Wednesday, February 17, 2010

More Giants' Shoulders

The 2010 issue of Core arrived the other day, and a statement by Steve Blank, one of the contributors, caught my eye:

Each generation assumes it is inventing the future, with no recollection that it's already been done.

To me, that's a reminder that there are very few problems that are truly new. Look for lessons from those who have gone before and see how they can apply to what you're doing now.

For example, I've also been reading Classic Feynman, which truly is "all the adventures of a curious character", as the subtitle says. The stories Feynman tells about his life are fascinating, and the tone and frankness is fun to read. Near the end of the book, there's a reproduction of his (well-known) appendix to the report from the Presidential Commission that looked into the 1986 Challenger disaster. The are two paragraphs that stood out to me. The appear together in the book, but I've commented on each separately below.

The usual way that such engines are designed (for military or civilian aircraft) may be called the component system, or bottom-up design. First it is necessary to thoroughly understand the properties and limitations of the materials to be used (for turbine blades, for example), and tests are begun in experimental rigs to determine those. With this knowledge larger component parts (such as bearings) are designed and tested individually. As deficiencies and design errors are noted they are corrected and verified with further testing. Since one tests only parts at a time, these tests and modifications are not overly expensive. Finally one works up to the final design of the entire engine, to the necessary specifications. There is a good chance, by this time, that the engine will generally succeed, or that any failures are easily isolated and analyzed because the failure modes, limitations of materials, etc., are so well understood.
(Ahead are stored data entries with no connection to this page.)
-- ==== Sys2Proof/Certificates/Slice0/Obligations.lean ====
section
/-! DEFINITION. The statements for the provers. A statement that an instruction completes says so for every state and
operands with which its station acts and may go: `State.goes` and `State.takes` say that the operands are there, and
`Obligations.CompleteSetFires` and `Obligations.CompleteSetTaken` say when they are. -/

open Sys2Proof Sys2Proof.Machine

/-! Encoding and decoding -/

/-- R52 to R63: the word of every well-formed instruction decodes to it, every field at every value. -/
def Obligations.EncodeRoundTrip : Prop :=
  ∀ i : Instr, i.isWord = true → i.wf = true → ∃ w, encode i = [w] ∧ decode w = some i

/-- R52 to R63, R64, R171: words that the manual writes out decode to the instructions that they stand for. -/
def Obligations.DecodeManualWords : Prop :=
  decode 0x3900890A001FFFD6 = some (.cmp ⟨0, .d2, .absorb, true, false, false, some ⟨5, .a⟩, none⟩ ⟨0x1FFFD, .lo⟩) ∧
  decode 0x521D091880080000 = some (.fmul ⟨7, .f2, .absorb, true, false, false, some ⟨12, .b⟩, none⟩ 0x80000) ∧
  decode 0xA01D011600001000 = some (.ld ⟨7, .f2, .absorb, false, false, false, some ⟨11, .a⟩, none⟩
    ⟨0, .streaming, false, 0⟩)

/-- R58, R72: an unassigned opcode is refused by its name, and a word that the layouts do not give by its own; and an accepted
word is the very word that its instruction encodes, so that a word with a reserved immediate bit or code set, or any bit that
no field holds, is refused. -/
def Obligations.ReservedRefused : Prop :=
  (∀ w : Word, opAssigned (wordOp w).toNat = false → decodeWord w = .error .opcode) ∧
  (∀ w : Word, opAssigned (wordOp w).toNat = true → rawDecode w = none → decodeWord w = .error .reserved) ∧
  (∀ (w : Word) (i : Instr), decode w = some i → encode i = [w])

/-! Steps and reset -/

/-- The next entry of the agenda is what a step does, after the time it names: the word that a station holds, in front or at
one of its copies, is decoded and executed with `cur` at that station, a firing completing a thaw that waits for it
(R446); and an event row is executed with no station. Where what the strands of a core share must be granted (R200), the
action waits for a strand that was granted it less recently, and its grant is noted: the order of the grants, and which actions
need one, are the model's choice (log 75), as are the two further kinds of entry, which place accesses in T (log 5). With no entry, one cycle passes and the step is the model's own choice (log 1). -/
def Obligations.StepRunsDecoded : Prop :=
  (∀ (s : State) (dt : Nat) (st : SRef) (i : Nat) (r : List Act) (copy : Option Nat) (nd : Node) (k : Instr),
    let u := ({ s with agenda := r } : State).goOn dt
    let v := match copy with
      | none => u
      | some c => u.modNode st i fun n => n.turned c
    let w : What := match copy with | none => .fire st i | some c => .fireCopy st i c
    s.agenda = ⟨dt, w⟩ :: r → v.node? st i = some nd → rawDecode nd.word = some (.instr k) →
    (∀ t, exec k { v with cur := some ⟨st, i⟩ } = .next t → u.run w = .next (v.afterFire t st i)) ∧
    ((∀ t, exec k { v with cur := some ⟨st, i⟩ } ≠ .next t) → u.run w = exec k { v with cur := some ⟨st, i⟩ }) ∧
    (nd.atPort = false → step s = u.run w)) ∧
  (∀ (s : State) (dt : Nat) (r : List Act) (k : Instr), s.agenda = ⟨dt, .event k⟩ :: r →
    let u := ({ s with agenda := r } : State).goOn dt
    u.run (.event k) = exec k { u with cur := none } ∧ (u.request k = none → step s = exec k { u with cur := none })) ∧
  (∀ (s : State) (dt : Nat) (r : List Act) (w : What) (n : Nat) (st : SRef), s.agenda = ⟨dt, w⟩ :: r →
    let u := ({ s with agenda := r } : State).goOn dt
    u.ask w = some (n, st) →
    ((u.served.contains (n, st) = false ∨ u.rivals n st = false) →
      ∀ t, u.run w = .next t → step s = .next (if u.granted t st then t.serve n st else t)) ∧
    (u.served.contains (n, st) = true → u.rivals n st = true → step s = .next u)) ∧
  (∀ (s : State) (dt : Nat) (r : List Act) (st : SRef), s.agenda = ⟨dt, .settle st⟩ :: r →
    step s = .next ((({ s with agenda := r } : State).goOn dt).settleAccesses st)) ∧
  (∀ (s : State) (dt : Nat) (r : List Act) (st : SRef) (i tag idx : Nat), s.agenda = ⟨dt, .claim st i tag idx⟩ :: r →
    step s = .next ((({ s with agenda := r } : State).goOn dt).claimAccess st i tag idx)) ∧
  (∀ s : State, s.agenda = [] → step s = (s.goOn 1).perform s.choice) ∧
  (∀ (s t : State) (st : SRef) (i : Nat), (∀ e ∈ t.strands, ∀ w ∈ e.2.waits, w.kind ≠ .thaw st.slice) →
    s.afterFire t st i = t)

/-- R203, R236, R269, R433, R475: at reset the package registers hold what R433 gives, every barrier is FREE with its fields 0,
finish scope 0 is OPEN and its own parent and every other one is FREE, banks 0 and 1 of a core are CACHE and every other one
is in SCRATCH mode (R198, R267), with its bytes 0 and its words empty, no core is in service, and no slice runs. -/
def Obligations.ResetState : Prop :=
  (∀ r : Nat, 33 ≤ r → r ≤ 39 → State.reset.packageReg r = 0) ∧ State.reset.packageReg 32 = 0x00101FF0 ∧
  (∀ b : BarKey, State.reset.bar b = Barrier.reset) ∧
  State.reset.fscope 0 = ⟨.opened, 0, 0, 0, 0⟩ ∧
  (∀ n : Nat, n ≠ 0 → State.reset.fscope n = FScope.reset) ∧
  (∀ core b : Nat, State.reset.bank core b = if b < 2 then Bank.cache else Bank.reset) ∧
  (∀ k : Nat, rdByte State.reset.loc k = 0) ∧
  (∀ k : Nat, Table.get false State.reset.full k = false) ∧
  (∀ k : Nat, Table.get false State.reset.inService k = false) ∧
  State.reset.slices = []

/-- Memory and local space stand in canonical form at reset: the form is the model's own (log 2). -/
def Obligations.MemoryCanonicalAtReset : Prop := State.reset.memOk

/-- From every state whose memory and local space are canonical, a step leaves them canonical, so that equal memories stay
equal data: the form is the model's own (log 2). -/
def Obligations.MemoryStaysCanonical : Prop :=
  ∀ s t : State, s.memOk → step s = .next t → t.memOk

/-- No step stops the machine: every instruction row and every event row has its effect, whatever the state, where no
instruction row stands among the events of the agenda, and none then stands there after the step. That the agenda names what
happens next and that it holds no instruction row among its events are the model's choices (logs 1 and 65). -/
def Obligations.EveryStepGoesOn : Prop :=
  ∀ s : State, s.agendaOk → ∃ t, step s = .next t ∧ t.agendaOk

/-- R413: an instruction row executed where no station is named is the model's one fault (its choice, log 65); and a slice whose halt line is
asserted, or which is frozen or written out, fires nothing. -/
def Obligations.NothingFires : Prop :=
  (∀ (i : Instr) (s : State), i.isWord = true → s.cur = none → exec i s = .fault .noStation) ∧
  (∀ (i : Instr) (s : State) (st : SRef) (n : Nat) (x : Slice) (y : Inst), i.isWord = true → s.cur = some ⟨st, n⟩ →
    s.slice? st.slice = some x → s.inst? st = some y → (x.status = .halting ∨ x.status = .frozen ∨ x.status = .evicted) →
    exec i s = .next s)

/-! Firing -/

/-- R20 to R22: a station of a running instance whose every used slot holds one token of one tag and element index, none of
them empty, and whose predicate lets them through, fires on them when the element has not fired, the copy that takes it holds the word in front, and its output has
room. L is set when a data operand carries it (R129), and an operand slot that is not used has the immediate or 0. -/
def Obligations.CompleteSetFires : Prop :=
  ∀ (s : State) (st : SRef) (i : Nat) (h : Hdr) (data : List Slot) (repl imm : Word) (x : Inst) (nd : Node)
    (tag idx : Nat) (tk : Slot → Tok),
    s.acts st i → s.inst? st = some x → x.nodes[i]? = some nd → nd.outq = [] → nd.antiOut = [] →
    data ≠ [] → Slot.p ∉ data →
    (∀ sl ∈ usedSlots h data, ∃ n, nd.buf sl = [.tok (tk sl) n]) →
    (∀ sl ∈ usedSlots h data, (tk sl).tag = tag ∧ (tk sl).idx = idx ∧ (tk sl).e = false) →
    (h.pv = true → (tk .p).data.bit 0 = h.pp) →
    nd.serves idx = true → nd.fired.contains ⟨tag, idx⟩ = false → x.roomFor nd nd.targets tag idx = true →
    s.goes st i h data repl imm ⟨tag, idx, data.any fun sl => (tk sl).l,
      ⟨if .a ∈ data then (tk .a).data else 0, if .b ∈ data then (tk .b).data else imm,
       if .c ∈ data then (tk .c).data else 0⟩⟩

/-- R20, R21: such a set is also what an instruction with its own rule for empty operands takes, empty tokens and failing
predicates included. -/
def Obligations.CompleteSetTaken : Prop :=
  ∀ (s : State) (st : SRef) (i : Nat) (h : Hdr) (data : List Slot) (x : Inst) (nd : Node) (tag idx : Nat) (tk : Slot → Tok)
    (sl : Slot) (rest : List Slot),
    s.acts st i → s.inst? st = some x → x.nodes[i]? = some nd → nd.outq = [] → nd.antiOut = [] →
    usedSlots h data = sl :: rest →
    (∀ sl ∈ usedSlots h data, ∃ n, nd.buf sl = [.tok (tk sl) n]) →
    (∀ sl ∈ usedSlots h data, (tk sl).tag = tag ∧ (tk sl).idx = idx) →
    nd.serves idx = true → nd.fired.contains ⟨tag, idx⟩ = false →
    s.takes st i h data sl (tk sl) (rest.map fun sl => (sl, tk sl))

/-- R22, R23: what a predicate and the empty policy make of a complete set, whose first token is `t`. -/
def Obligations.PredicateAndEmptyPolicy : Prop :=
  ∀ (h : Hdr) (repl imm : Word) (sl : Slot) (t : Tok) (l : List (Slot × Tok)),
    let all := (sl, t) :: l
    let data := all.filter fun e => decide (e.1 ≠ Slot.p)
    let r : Ready := ⟨t.tag, t.idx, data.any fun e => e.2.l,
      ⟨operandOf repl all .a 0, operandOf repl all .b imm, operandOf repl all .c 0⟩⟩
    (∀ p : Tok, tokOf all .p = some p → p.e = false → p.data.bit 0 ≠ h.pp →
      settle h repl imm all = some (.settle .nothing r)) ∧
    (∀ p : Tok, tokOf all .p = some p → p.e = true → h.ep = .absorb → settle h repl imm all = some (.settle .nothing r)) ∧
    (∀ p : Tok, tokOf all .p = some p → p.e = true → h.ep = .forward → settle h repl imm all = some (.settle .forward r)) ∧
    (∀ p : Tok, tokOf all .p = some p → p.e = true → h.ep = .trap → settle h repl imm all = some (.trap r)) ∧
    (tokOf all .p = none → (data.any fun e => e.2.e) = true →
      settle h repl imm all = some (match h.ep with
        | .absorb => .settle .nothing r | .forward => .settle .forward r
        | .replace => .settle .go r | .trap => .trap r)) ∧
    (tokOf all .p = none → (data.any fun e => e.2.e) = false → settle h repl imm all = some (.settle .go r))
There is a very good chance that the modifications to the engine to get around the final difficulties are not very hard to make, for most of the serious problems have already been discovered and dealt with in the earlier, less expensive, stages of design.

Replace engines with software systems, turbines and fan blades with modularized libraries of components, test rigs with automated unit tests, and you have the basic recipe for successful software development. Start with a good foundation of components that you understand (in terms of both capabilities and limitations), and build on it in a structured, methodical manner to produce more and more capabilities without being swamped by complexity, and thus bugs. This is the philosophy that I and the other founders of Starscale share, and we've seen it succeed in several environments.

The subsequent paragraph is as follows.

The Space Shuttle Main Engine was handled in a different manner—top down, we might say. The engine was designed and put together all at once with relatively little detailed preliminary study of the material and components. Then when troubles are found in the bearings, turbine blades, coolant pipes, etc., it is more expensive and difficult to discover the causes and make changes. For example, cracks have been found in the turbine blades of the high pressure oxygen turbopump. Are they caused by flaws in the material, the effect of the oxygen atmosphere on the properties of the material, the thermal stresses of startup or shutdown, the vibration and stresses of steady running, or mainly at some resonance at certain speeds, etc.? How long can we run from crack initiation to crack failure, and how does this depend on power level? Using the completed engine as a test bed to resolve such questions is extremely expensive. One does not wish to lose an entire engine in order to find out where and how failure occurs. Yet, an accurate knowledge of this information is essential to acquire a confidence in the engine reliability in use. Without detailed understanding, confidence cannot be attained.

This so accurately describes the bad software systems I've seen (and in some cases, replaced) that I was taken aback. Think of the over-featured, under-tested, mis-designed, over-generalized, poorly-implemented, bug-ridden monsters you've worked on, and what happens when someone finds a bug that uncovers a fundamental flaw in the design of some subsystem or the entire thing. It's a case of uninformed design, where classic errors have been made, such as presuming everything will work out, and the details can be dealt with later and can't possibly influence the overall system's shape. How can you design something if you don't know what it's even made of?

With software, we can make free copies when testing it as a whole (unlike the engine), but instead we have the costs of seeing through the complexity to actually diagnose a failure. Most often, poorly designed systems have poorly designed diagnostics, and tracking down a failure is a whole lot harder when you don't have something as obvious as a cracked fan blade to start with. Plus, the big risk is the same: that what we've built is no good. Throwing away the design is way more expensive than throwing away a copy in both examples.

If we design with components that we understand, we can attain confidence that it will work and it will work well.

Wednesday, August 12, 2009

Real Progress

I've got nothing signficant to say at the moment, except that I happened across The Secret of Success: Suck Less, and yes, I think he's on to something.  I've had similar experiences using software that used to be great but then just accrues a pile of new useless-to-me features that I never intend to use until it gets to that point where it just sucks.  

I think this happens a lot with the "shiny thing" method of product development.  Too often, people can be easily distracted by something shiny and new.  If those people are driving a software product forward, that can lead to a loss of focus on the core goodness that makes people want it.  It's especially bad when shiny features distract effort away from quality improvements (as Maz says in the referenced post).  Of course, some whizbang features are great additions to the software . . . especially when your users have told you it would suck a lot less if you'd implement them. :)

Oh, and while you're there, give Simplicity and Security a read, too.

Wednesday, October 17, 2007

Embarrassing Code

I've started reading Beautiful Code and the first three chapters are just as I've expected. Verterans talking about some specific problems more to give you insight in to how they think than to help you fully understand the problem. They've been good.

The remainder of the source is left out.